■ **TASK ITEM**
All lines ahead of the one containing "theorem cmdCommit_seal (hc" are to be left out; that line and each one after it, through the end of the records below, are to be duplicated exactly.

INPUT FOR THIS TASK START

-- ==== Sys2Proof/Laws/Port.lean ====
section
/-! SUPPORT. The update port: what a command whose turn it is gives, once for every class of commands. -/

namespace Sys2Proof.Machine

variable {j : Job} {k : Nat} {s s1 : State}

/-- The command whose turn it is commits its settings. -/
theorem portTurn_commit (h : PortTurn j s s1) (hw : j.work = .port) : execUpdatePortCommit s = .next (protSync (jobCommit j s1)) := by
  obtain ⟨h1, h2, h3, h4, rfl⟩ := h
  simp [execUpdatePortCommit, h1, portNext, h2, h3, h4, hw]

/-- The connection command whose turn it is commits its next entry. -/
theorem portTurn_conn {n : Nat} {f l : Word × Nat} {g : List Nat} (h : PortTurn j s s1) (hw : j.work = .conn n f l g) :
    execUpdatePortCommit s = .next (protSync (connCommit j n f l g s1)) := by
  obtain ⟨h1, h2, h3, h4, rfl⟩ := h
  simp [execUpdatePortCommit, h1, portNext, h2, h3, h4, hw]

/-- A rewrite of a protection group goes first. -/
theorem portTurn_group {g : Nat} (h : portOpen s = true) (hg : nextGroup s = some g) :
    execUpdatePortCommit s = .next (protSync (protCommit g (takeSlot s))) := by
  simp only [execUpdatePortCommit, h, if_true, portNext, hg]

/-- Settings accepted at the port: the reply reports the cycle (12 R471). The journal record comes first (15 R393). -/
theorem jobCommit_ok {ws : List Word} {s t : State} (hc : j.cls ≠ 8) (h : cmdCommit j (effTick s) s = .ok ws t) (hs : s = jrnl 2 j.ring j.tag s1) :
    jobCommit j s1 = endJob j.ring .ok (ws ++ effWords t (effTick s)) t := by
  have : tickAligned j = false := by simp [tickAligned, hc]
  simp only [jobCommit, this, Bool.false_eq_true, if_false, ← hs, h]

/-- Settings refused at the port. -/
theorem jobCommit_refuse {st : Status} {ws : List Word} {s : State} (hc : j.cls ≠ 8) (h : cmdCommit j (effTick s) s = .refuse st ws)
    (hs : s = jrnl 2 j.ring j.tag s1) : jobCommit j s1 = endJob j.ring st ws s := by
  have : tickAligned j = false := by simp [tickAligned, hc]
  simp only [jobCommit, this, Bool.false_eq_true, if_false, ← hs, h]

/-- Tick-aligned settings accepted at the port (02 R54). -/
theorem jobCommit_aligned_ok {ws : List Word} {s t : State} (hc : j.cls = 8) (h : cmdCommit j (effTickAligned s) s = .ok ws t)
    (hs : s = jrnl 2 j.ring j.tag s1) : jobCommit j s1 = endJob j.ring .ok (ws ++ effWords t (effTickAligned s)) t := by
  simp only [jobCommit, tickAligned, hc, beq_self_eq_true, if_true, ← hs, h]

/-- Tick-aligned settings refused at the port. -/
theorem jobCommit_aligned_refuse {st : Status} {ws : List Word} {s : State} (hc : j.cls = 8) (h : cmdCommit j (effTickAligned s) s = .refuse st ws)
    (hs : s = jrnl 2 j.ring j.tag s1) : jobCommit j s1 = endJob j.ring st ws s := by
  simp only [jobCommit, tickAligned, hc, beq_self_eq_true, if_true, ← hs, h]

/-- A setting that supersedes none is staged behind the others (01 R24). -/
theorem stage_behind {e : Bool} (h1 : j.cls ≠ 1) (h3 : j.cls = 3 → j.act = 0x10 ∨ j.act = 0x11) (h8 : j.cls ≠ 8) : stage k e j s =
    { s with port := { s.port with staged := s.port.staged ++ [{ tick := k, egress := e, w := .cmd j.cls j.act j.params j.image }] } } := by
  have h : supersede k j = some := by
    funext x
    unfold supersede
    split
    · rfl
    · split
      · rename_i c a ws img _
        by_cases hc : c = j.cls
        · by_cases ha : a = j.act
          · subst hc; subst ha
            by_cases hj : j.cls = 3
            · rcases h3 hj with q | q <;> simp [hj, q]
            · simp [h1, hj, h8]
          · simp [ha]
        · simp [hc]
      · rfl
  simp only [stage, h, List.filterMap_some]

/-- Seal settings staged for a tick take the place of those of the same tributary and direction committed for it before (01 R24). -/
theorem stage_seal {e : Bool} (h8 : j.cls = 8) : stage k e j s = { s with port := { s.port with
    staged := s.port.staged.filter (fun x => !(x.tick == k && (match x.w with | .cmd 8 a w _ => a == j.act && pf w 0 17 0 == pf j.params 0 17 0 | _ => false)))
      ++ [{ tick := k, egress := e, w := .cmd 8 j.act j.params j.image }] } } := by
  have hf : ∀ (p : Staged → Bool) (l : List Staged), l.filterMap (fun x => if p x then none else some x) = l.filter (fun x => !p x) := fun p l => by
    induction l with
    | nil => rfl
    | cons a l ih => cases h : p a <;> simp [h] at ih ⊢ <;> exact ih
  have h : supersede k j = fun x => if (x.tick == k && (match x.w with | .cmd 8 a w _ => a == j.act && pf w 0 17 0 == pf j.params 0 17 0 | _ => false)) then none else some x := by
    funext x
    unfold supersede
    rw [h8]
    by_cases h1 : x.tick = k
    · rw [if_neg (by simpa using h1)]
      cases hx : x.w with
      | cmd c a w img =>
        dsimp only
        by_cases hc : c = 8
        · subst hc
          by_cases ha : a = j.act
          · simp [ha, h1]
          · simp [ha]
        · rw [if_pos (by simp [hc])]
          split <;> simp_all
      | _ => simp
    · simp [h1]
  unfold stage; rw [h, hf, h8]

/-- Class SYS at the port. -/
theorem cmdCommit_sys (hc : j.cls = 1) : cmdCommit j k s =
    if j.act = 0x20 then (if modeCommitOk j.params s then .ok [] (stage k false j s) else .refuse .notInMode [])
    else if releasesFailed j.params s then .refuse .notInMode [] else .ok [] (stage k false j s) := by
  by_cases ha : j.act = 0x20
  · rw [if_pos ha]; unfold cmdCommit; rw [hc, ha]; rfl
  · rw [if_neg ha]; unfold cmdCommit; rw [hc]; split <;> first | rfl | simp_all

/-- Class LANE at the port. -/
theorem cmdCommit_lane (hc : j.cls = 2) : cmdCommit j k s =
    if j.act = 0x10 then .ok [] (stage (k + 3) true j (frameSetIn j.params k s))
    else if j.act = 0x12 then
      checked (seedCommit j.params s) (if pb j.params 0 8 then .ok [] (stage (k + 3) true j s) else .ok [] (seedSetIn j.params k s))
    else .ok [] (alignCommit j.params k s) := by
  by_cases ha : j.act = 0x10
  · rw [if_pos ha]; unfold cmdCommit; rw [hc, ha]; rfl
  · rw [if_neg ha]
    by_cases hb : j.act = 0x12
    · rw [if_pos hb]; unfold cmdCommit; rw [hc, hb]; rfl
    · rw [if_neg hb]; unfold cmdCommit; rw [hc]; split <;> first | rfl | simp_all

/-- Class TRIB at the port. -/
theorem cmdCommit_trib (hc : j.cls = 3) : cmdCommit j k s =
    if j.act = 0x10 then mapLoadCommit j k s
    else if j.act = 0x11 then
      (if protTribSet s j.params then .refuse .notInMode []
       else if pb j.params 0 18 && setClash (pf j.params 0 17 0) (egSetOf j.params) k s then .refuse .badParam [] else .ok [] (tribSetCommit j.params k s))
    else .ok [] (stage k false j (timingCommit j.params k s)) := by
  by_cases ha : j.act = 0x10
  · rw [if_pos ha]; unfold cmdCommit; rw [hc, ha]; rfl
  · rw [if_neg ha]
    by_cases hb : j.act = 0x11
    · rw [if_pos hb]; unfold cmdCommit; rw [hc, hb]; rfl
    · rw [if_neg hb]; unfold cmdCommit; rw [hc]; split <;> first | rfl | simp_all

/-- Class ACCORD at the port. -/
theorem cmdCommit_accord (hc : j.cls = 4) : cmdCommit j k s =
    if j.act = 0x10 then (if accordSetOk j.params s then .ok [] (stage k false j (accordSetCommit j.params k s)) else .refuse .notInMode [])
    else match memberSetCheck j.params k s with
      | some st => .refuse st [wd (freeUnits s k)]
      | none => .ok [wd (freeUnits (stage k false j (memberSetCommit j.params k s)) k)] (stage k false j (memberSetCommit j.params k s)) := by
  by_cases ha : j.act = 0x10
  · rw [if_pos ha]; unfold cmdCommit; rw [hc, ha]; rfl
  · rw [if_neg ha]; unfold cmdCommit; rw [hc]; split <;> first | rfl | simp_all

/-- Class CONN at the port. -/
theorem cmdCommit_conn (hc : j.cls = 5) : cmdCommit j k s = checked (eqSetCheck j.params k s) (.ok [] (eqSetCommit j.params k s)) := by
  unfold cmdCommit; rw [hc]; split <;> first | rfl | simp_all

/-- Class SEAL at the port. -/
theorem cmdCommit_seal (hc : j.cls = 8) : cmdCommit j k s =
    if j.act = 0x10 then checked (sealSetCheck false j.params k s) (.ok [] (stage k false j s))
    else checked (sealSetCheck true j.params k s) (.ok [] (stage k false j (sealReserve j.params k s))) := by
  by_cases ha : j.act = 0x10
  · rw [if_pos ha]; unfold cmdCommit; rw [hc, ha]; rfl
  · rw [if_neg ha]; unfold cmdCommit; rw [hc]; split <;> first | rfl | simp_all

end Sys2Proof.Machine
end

INPUT FOR THIS TASK END

■ **TASK OUTPUT**
theorem cmdCommit_seal (hc : j.cls = 8) : cmdCommit j k s =
    if j.act = 0x10 then checked (sealSetCheck false j.params k s) (.ok [] (stage k false j s))
    else checked (sealSetCheck true j.params k s) (.ok [] (stage k false j (sealReserve j.params k s))) := by
  by_cases ha : j.act = 0x10
  · rw [if_pos ha]; unfold cmdCommit; rw [hc, ha]; rfl
  · rw [if_neg ha]; unfold cmdCommit; rw [hc]; split <;> first | rfl | simp_all

end Sys2Proof.Machine
end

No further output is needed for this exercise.